(Items listed in a dataset)

▽

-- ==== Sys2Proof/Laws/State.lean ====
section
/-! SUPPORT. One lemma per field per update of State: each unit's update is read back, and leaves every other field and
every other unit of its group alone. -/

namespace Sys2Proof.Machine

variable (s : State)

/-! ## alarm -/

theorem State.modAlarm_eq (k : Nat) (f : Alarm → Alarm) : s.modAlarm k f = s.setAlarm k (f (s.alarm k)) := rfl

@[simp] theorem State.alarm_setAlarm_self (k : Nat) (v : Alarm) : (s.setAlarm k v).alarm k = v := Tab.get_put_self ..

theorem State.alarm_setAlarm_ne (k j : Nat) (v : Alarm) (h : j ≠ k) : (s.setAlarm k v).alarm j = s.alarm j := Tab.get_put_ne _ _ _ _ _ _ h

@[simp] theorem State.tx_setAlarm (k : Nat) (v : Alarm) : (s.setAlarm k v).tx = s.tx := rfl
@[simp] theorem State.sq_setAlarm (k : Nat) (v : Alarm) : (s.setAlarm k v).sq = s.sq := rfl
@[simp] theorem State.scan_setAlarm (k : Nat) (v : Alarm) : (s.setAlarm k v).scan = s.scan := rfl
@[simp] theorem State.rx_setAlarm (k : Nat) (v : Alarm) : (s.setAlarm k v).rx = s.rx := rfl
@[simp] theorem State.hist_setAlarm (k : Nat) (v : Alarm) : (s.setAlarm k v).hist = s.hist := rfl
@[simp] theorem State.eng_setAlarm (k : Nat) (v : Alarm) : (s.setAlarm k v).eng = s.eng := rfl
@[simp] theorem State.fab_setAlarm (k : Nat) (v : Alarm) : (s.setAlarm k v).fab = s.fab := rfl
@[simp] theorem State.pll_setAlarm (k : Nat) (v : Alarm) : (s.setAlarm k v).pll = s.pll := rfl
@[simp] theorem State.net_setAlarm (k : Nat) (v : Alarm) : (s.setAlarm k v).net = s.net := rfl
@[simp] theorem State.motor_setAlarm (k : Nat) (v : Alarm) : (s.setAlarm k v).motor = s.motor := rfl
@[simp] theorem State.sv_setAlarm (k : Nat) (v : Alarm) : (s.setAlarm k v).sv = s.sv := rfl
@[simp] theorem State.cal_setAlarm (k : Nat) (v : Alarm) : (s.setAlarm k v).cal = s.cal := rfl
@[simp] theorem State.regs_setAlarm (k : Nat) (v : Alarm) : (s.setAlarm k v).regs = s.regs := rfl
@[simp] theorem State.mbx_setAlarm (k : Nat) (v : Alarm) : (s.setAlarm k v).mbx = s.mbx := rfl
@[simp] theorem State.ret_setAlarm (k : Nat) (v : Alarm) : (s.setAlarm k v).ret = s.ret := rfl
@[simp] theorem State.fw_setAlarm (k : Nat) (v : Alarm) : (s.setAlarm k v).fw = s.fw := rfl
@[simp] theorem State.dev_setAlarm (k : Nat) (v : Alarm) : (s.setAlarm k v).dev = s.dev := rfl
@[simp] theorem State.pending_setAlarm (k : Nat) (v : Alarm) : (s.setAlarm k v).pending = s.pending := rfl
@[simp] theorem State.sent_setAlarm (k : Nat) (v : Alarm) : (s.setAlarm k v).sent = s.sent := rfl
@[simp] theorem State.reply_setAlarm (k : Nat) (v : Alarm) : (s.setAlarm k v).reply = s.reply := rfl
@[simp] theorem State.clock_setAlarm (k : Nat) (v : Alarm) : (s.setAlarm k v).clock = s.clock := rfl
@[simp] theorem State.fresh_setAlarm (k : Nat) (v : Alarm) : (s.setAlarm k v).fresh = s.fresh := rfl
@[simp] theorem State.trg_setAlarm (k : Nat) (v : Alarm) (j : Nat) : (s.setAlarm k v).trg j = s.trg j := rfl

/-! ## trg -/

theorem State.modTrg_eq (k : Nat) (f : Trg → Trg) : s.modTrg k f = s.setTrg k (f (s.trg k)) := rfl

△

### Description of the task
The line with "## alarm -/" marks the end; reproduce exactly every line from the start of the entries up to it, that line included.

### Response area
-- ==== Sys2Proof/Laws/State.lean ====
section
/-! SUPPORT. One lemma per field per update of State: each unit's update is read back, and leaves every other field and
every other unit of its group alone. -/

namespace Sys2Proof.Machine

variable (s : State)

/-! ## alarm -/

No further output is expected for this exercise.